Das, was Veranlassung gibt, Gouda hier besonders zu vermerken, das sind die Vorgänge, die jetzt anzuführen sind: Ein Jahr nach der Anbringung des Arenberger Fensters, also 1572, wurde die St. Janskirche protestantisch, achtzig Jahre Freiheitskrieg waren im Gange, die vom Grafen Johann geführten Statthalterschaften waren an Oranieu verloren. Hätte man sich zu wundern brauchen, wenn damals im Sturm von Albas Verfolgungen die Bildnisse der katholischen Arenberg ausgelöscht worden wären? Nein, die Meisterwerke Crabeths, eines der größten Glasbildner der Niederlande, auch das Arenbergfenster, wurden vollständig erhalten und erfreuen bis heute die Besucher durch ihre Farbenpracht.

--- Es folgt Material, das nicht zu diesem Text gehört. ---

/-- Settles O8: either event appends one hold to the gang's stream, and a stream's only hold delays its set alone. -/
theorem holdsDelayExactlyTheirItems : Obligations.HoldsDelayExactlyTheirItems := by
  rintro s t g k0 n0 d st x hx hc hst hnone row c (⟨rfl, rfl, hk, hempty, hpass⟩ | ⟨rfl, rfl, hk, hfull⟩)
  · obtain ⟨gaps, hhold⟩ := rowHold_eq d hst hk hempty hpass
    refine ⟨_, gaps, _, congrArg Host.Outcome.next (tileUnit_eq s t x _ _ hx hc hhold rfl), tabGet_set_same _ _ _ _,
      fun g' hg' => tabGet_set_ne _ _ _ hg', fun i j n => ?_⟩
    simp only [itemCycle_firstHold hnone, holdHits_row, holdDelay, if_true]
  · obtain ⟨gaps, hhold⟩ := colHold_eq n0 d hst hk hfull
    refine ⟨_, gaps, _, congrArg Host.Outcome.next (tileUnit_eq s t x _ _ hx hc hhold rfl), tabGet_set_same _ _ _ _,
      fun g' hg' => tabGet_set_ne _ _ _ hg', fun i j n => ?_⟩
    simp only [itemCycle_firstHold hnone, holdHits_col, holdDelay, Bool.false_eq_true, if_false]
end

section
namespace Sys2Proof.Machine

/-! ### Instructions of the scalar core -/

/-- What an instruction asks for depends on the core's registers alone. -/
theorem scDecode_congr {x w : Tile} (h : w.xr = x.xr) (pc i : Word) : scDecode w pc i = scDecode x pc i := by
  have hreg : w.x = x.x := by
    funext r
    simp only [Tile.x, h]
  simp only [scDecode, hreg]

theorem sees_congr {x w : Tile} (hbuf : w.sbuf = x.sbuf) (hscr : w.scratch = x.scratch) (a n : Nat) :
    w.sees a n = x.sees a n := by
  induction n generalizing a with
  | zero => rfl
  | succ n ih => simp only [Tile.sees, Tile.seesByte, Tile.rd8, hbuf, hscr, ih]

/-- A ready core whose banks serve it fetches the word at its pc, which only counts in the scratch ECC register, and
executes it. -/
theorem scalarInstruction_fetched (s : State) {t : Nat} {x : Tile} (hx : x = s.tile t) (hready : x.scReady = true)
    (hend : x.pc.toNat + 4 ≤ scratchSize) (hal : x.pc.toNat % 4 = 0) (hgood : (x.scrReads [(x.pc.toNat, 4)]).2 = false)
    (hin : x.inScr = []) (hbanks : x.banksFree s.cyc 7 x.scReads = true) :
    ∃ y : Tile, s.scalarInstruction t = s.scExecute t y (scDecode x x.pc (BitVec.ofNat 32 (x.rd32 x.pc.toNat))) ∧
      x.RegsSame y [Reg.ladleScrEcc] ∧ y = { x with regs := y.regs, now := y.now } := by
  subst hx
  generalize hx : s.tile t = x at *
  have hstall : x.stall = none := by
    simp only [Tile.scReady, Bool.and_eq_true, Option.isNone_iff_eq_none] at hready
    exact hready.1.2
  have hw := wonBanks_now x 7 x.scReads (by decide) (by decide)
  generalize hww : x.wonBanks 7 x.scReads = w at hw
  obtain ⟨rg, hrg, hreg⟩ := scrReads_form w [(x.pc.toNat, 4)]
  have hnext := scNext_word w (by rw [hw]; exact hend) (by rw [hw]; exact hal) (by rw [hw]; exact hgood)
  have hpc : w.pc = x.pc := by rw [hw]
  have hword : w.rd32 x.pc.toNat = x.rd32 x.pc.toNat := by rw [hw]; rfl
  rw [hpc, hrg, hword, scDecode_congr (x := x) (by rw [hw])] at hnext
  refine ⟨{ w with regs := rg }, ?_, fun o ho => ?_, by rw [hw]⟩
  · have hserved : s.scalarInstruction t = s.scServed t (fun s => s.scStep t) := by
      simp only [State.scalarInstruction, hx, hstall, hready, if_true]
    rw [hserved, scServed_ok s t _ (by rw [hx]; exact hin) (by rw [hx]; exact hbanks), hx, hww,
      scStep_ok (s.setTile t w) t _ _ (by rw [State.setTile_tile_same]; exact hnext)]
    simp only [State.scExecute, State.setTile_setTile]
  · rw [List.mem_singleton] at ho
    show tabGet tileRegD rg o = _
    rw [hreg o ho, hw]
    rfl

/-- An instruction that records no fault leaves the tile that its execution gives. -/
theorem exec_scalarInstruction_same (s : State) {t : Nat} {y z : Tile} {act : ScAct} (hc : s.clocked t = true)
    (hstep : s.scalarInstruction t = s.scExecute t y act) (hz : s.scExecute t y act = s.setTile t z)
    (hf : z.reg Reg.ladleFault = (s.tile t).reg Reg.ladleFault) :
    exec (.scalarInstruction t) s = .next (s.setTile t z) := by
  show Host.Outcome.next (s.unitStep t (fun s => s.scalarInstruction t)) = _
  rw [unitStep_same s t _ hc] <;> rw [hstep, hz]
  rw [State.setTile_tile_same]
  exact hf

/-- A unit's step that gives s with tile t replaced changes tile t alone, but for a trace record. -/
theorem unitStep_tileOnly (s : State) {t : Nat} {f : State → State} {z : Tile} (hc : s.clocked t = true)
    (hf : f s = s.setTile t z) : ∃ u, s.unitStep t f = u ∧ s.TileOnly u t ∧ u.tile t = z := by
  obtain ⟨pairs, hostMem, h⟩ := s.faultTraced_only t f
  rw [hf] at h
  refine ⟨_, rfl, ⟨z, pairs, hostMem, ?_⟩, ?_⟩
  · rw [unitStep_eq s t f hc, h]
  · rw [unitStep_eq s t f hc, h, State.traced_tile, State.setTile_tile_same]

theorem setX_only (x : Tile) (rd : Nat) (v : Word) : x.setX rd v = { x with xr := (x.setX rd v).xr } := by
  obtain ⟨xr, h, -⟩ := setX_form x rd v
  rw [h]

/-- A write of rd is read back, and leaves the other registers. -/
theorem setX_x (x : Tile) (rd : Nat) (v : Word) {r : Nat} (hr : r ≠ 0) : (x.setX rd v).x r = if r = rd then v else x.x r := by
  obtain ⟨xr, h, hget⟩ := setX_form x rd v
  rw [h]
  simp only [Tile.x, hr, if_false]
  exact hget r hr

theorem setX_reg (x : Tile) (rd : Nat) (v : Word) (o : Nat) : (x.setX rd v).reg o = x.reg o := by
  rw [setX_only]
  rfl

theorem scJump_aligned (y : Tile) (rd : Nat) {target : Word} (h : target.toNat % 4 = 0) :
    y.scJump rd target = { y.setX rd (y.pc + 4) with pc := target } := by
  rw [Tile.scJump, if_neg (not_not.mpr h)]

theorem scExecute_load (s : State) (t : Nat) (y : Tile) (rd : Nat) (addr : Word) (size : Nat) (signed : Bool)
    (hend : addr.toNat + size ≤ scratchSize) (hal : addr.toNat % size = 0)
    (hgood : (y.scrReads [(addr.toNat, size)]).2 = false) :
    s.scExecute t y (.load rd addr size signed) = s.setTile t
      { ((y.scrReads [(addr.toNat, size)]).1.setX rd
          (if signed then sext (8 * size) (y.sees addr.toNat size) else BitVec.ofNat 32 (y.sees addr.toNat size))) with
        pc := (y.scrReads [(addr.toNat, size)]).1.pc + 4 } := by
  simp only [State.scExecute, State.scLoad, State.setTile_tile_same, hend, if_true, hal, ne_eq, not_true_eq_false, if_false,
    hgood, Bool.false_eq_true, State.modTile, State.setTile_setTile]

theorem scExecute_store (s : State) (t : Nat) (y : Tile) (addr : Word) (size : Nat) (val : Word)
    (hend : addr.toNat + size ≤ scratchSize) (hal : addr.toNat % size = 0) (hroom : y.sbuf.length < 4) :
    s.scExecute t y (.store addr size val) = s.setTile t
      { y with sbuf := y.sbuf ++ [⟨addr.toNat, size, BitVec.ofNat 32 (val.toNat % 2 ^ (8 * size))⟩], pc := y.pc + 4 } := by
  simp only [State.scExecute, State.scStore, State.setTile_tile_same, hend, if_true, hal, ne_eq, not_true_eq_false, if_false,
    Nat.not_le.mpr hroom, State.setTile_setTile, Tile.bufferStore]

/-- The fault of an illegal instruction stops the core with CZ_ERR_SC_TRAP (R109, R111). -/
theorem scFault_facts (y : Tile) (code : Nat) : (y.scFault code).f Reg.ladleFault 31 31 = 1 ∧
    (y.scFault code).stopped 2 = true ∧
    (y.f Reg.ladleFault 31 31 = 0 → (y.scFault code).f Reg.ladleFault 15 0 = code % 65536 ∧
      (y.scFault code).f Reg.ladleFault 18 16 = 2) ∧
    (y.scFault code).xr = y.xr := by
  obtain ⟨hvalid, hstop, hfirst, -⟩ := Tile.recordFault_facts ({ y with pc := y.pc + 4 } : Tile) code 2 0
  have honly := Tile.recordFault_only ({ y with pc := y.pc + 4 } : Tile) code 2 0
  refine ⟨hvalid, beq_iff_eq.mpr (hstop (by decide)), fun h0 => ?_, ?_⟩
  · obtain ⟨hcode, heng, -⟩ := hfirst h0
    exact ⟨hcode, heng⟩
  · rw [Tile.scFault, honly]
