/-- The 16-bit forms (R30). -/
def short (w : Nat) : Option Instr :=
  let i := fld w 15 1 == 1
  let a : BitVec 5 := .ofNat 5 (fld w 10 5)
  let d : BitVec 5 := .ofNat 5 (fld w 5 5)
  match fld w 1 4 with
  | 0 => some (.mov16 i a d)
  | 1 => some (.addI3216 i a d)
  | 2 => some (.subI3216 i a d)
  | 3 => some (.mulLoI3216 i a d)
  | 4 => some (.andB3216 i a d)
  | 5 => some (.orB3216 i a d)
  | 6 => some (.xorB3216 i a d)
  | 7 => some (.shlB3216 i a d)
  | 8 => some (.shrN3216 i a d)
  | 9 => some (.shrI3216 i a d)
  | 10 => some (.minI3216 i a d)
  | 11 => some (.maxI3216 i a d)
  | 12 => some (.faddF3216 i a d)
  | 13 => some (.fmulF3216 i a d)
  | 14 => some (.fmaxF3216 i a d)
  | 15 => some (.haddH216 i a d)
  | _ => none

def orUnassigned : Option Instr → Except Reject Instr
  | some i => .ok i
  | none => .error .unassigned

/-- The majors of the two-word instructions (R29). -/
def twoWord (major : Nat) : Bool := major == 0x26 || major == 0x2F || major == 0x30

/-- A group whose first word w is a 32-bit word other than `ext`; bs follows the word. -/
def long (w : Nat) (bs : List Byte) : Except Reject Instr :=
  if twoWord (fld w 7 6) then
    match bs with
    | b0 :: b1 :: b2 :: b3 :: _ =>
      let v := leNat [b0, b1, b2, b3]
      if v % 2 = 0 then .error .badOperandWord
      else orUnassigned (match fld w 7 6 with
        | 0x26 => fork w v
        | 0x2F => copy w v
        | _ => atomic w v)
    | _ => .error .truncated
  else if fld w 7 6 = 0x22 then
    if fld w 15 17 = 0 ∧ fld w 3 4 = 0 then
      match caseWords (fld w 13 2 + 1) bs with
      | .ok cs => .ok (.bsel (.ofNat 2 (fld w 1 2)) cs)
      | .error e => .error e
    else .error .unassigned
  else orUnassigned (one w)

/-- A group other than one that begins with `ext`. -/
def plain : List Byte → Except Reject Instr
  | b0 :: b1 :: bs =>
    if b0.toNat % 2 = 0 then orUnassigned (short (leNat [b0, b1]))
    else match bs with
      | b2 :: b3 :: bs =>
        let w := leNat [b0, b1, b2, b3]
        if fld w 7 6 = 0 then .error .badExt else long w bs
      | _ => .error .truncated
  | _ => .error .truncated

/-- Any group, before the checks of its fields (R31). -/
def raw (bs : List Byte) : Except Reject Instr :=
  match bs with
  | b0 :: b1 :: b2 :: b3 :: rest =>
    let w := leNat [b0, b1, b2, b3]
    if w % 2 = 1 ∧ fld w 7 6 = 0 then
      if fld w 1 6 = 0 then
        match plain rest with
        | .ok i => .ok (.ext (.ofNat 19 (fld w 13 19)) i)
        | .error e => .error e
      else .error .badExt
    else plain bs
  | _ => plain bs

end Dec

/-- Decoding: total on any bytes. -/
def decode (bs : List Byte) : Except Reject Instr :=
  match Dec.raw bs with
  | .ok i => if i.wf then .ok i else .error .malformed
  | .error e => .error e

/-- The host's question: the instruction whose bits are w (nbits of them given, the rest 0). -/
def decodeTableWord (nbits w : Nat) : Option Instr :=
  match decode (Dec.leBytes 24 (w % 2 ^ nbits)) with
  | .ok i => some i
  | .error _ => none

/-! The encoder. -/

namespace Enc

def word (w : Nat) : List Byte := Dec.leBytes 4 w
def half (w : Nat) : List Byte := Dec.leBytes 2 w

/-- A 32-bit word (R25): major, common fields, and the operand bits 31:13 as a number. -/
def encW (major : Nat) (h : Hdr) (operands : Nat) : Nat :=
  1 + 2 * h.s.toNat + 8 * h.g.toNat + 128 * major + 8192 * operands

/-- Format A (R28). -/
def encA (major m : Nat) (h : Hdr) (b a d : Reg) : Nat :=
  encW major h (2 ^ 18 * m + 4096 * b.toNat + 64 * a.toNat + d.toNat)

/-- Formats D and M (R28). -/
def encD (major f : Nat) (h : Hdr) (a d : Nat) : Nat := encW major h (4096 * f + 64 * a + d)

end Enc

/-- A case word (R29). -/
def Case.bytes (c : Case) : List Byte := Enc.word (1 + 8 * c.g.toNat + 1024 * c.off.toNat)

Was den deutschen Besucher der St. Janskirche ungemein erfreut, ist das, was die heutigen Kirchenherren von Gouda in ihrem Kunstführer über Johann von Arenberg herausstellen, nachdem sie ihn zunächst als Vliesritter, als Sieger von Mühlberg und St. Quentin und als Statthalter der nordniederländischen Provinzen kennzeichneten:

„Als Vliesritter erhob er Einspruch, als Alba ungesetzlich die Vliesritter Egmont und Hoom gefangen nahm. Obwohl er verurteilte, was Alba im Namen des Königs tat, ehrte er nach wie vor König Philipp II. als seinen Herrn mit der Ergebenheit des mittelalterlichen Vasallen. Darum warf er sich bei Heiligerlee in die Schlacht, ah Ludwig von Nassau von Deutschland aus Versuche anstellte, die Niederlande von Alba zu befreien. Er fiel in dem tragischen Schicksal, das er für den König und also letzten Endes gegen sein Volk gewählt hatte.

In diesem Stifter zeigt sich, wie das ganze westeuropäische Leben in den Niederlanden, Deutschland und Frankreich verbunden war.“ 

Diese versöhnlichen, toleranten Worte, die eine untadelige Persönlichkeit anerkennen und ein deutsches Fürstenpaar in steter Erinnerung erhalten, dürfen uns wieder einmal mahnen, aus der Geschichte, auch der arenbergischen Geschichte und aus der Stellungnahme der Kirchenherren von Gouda einiges zu lernen.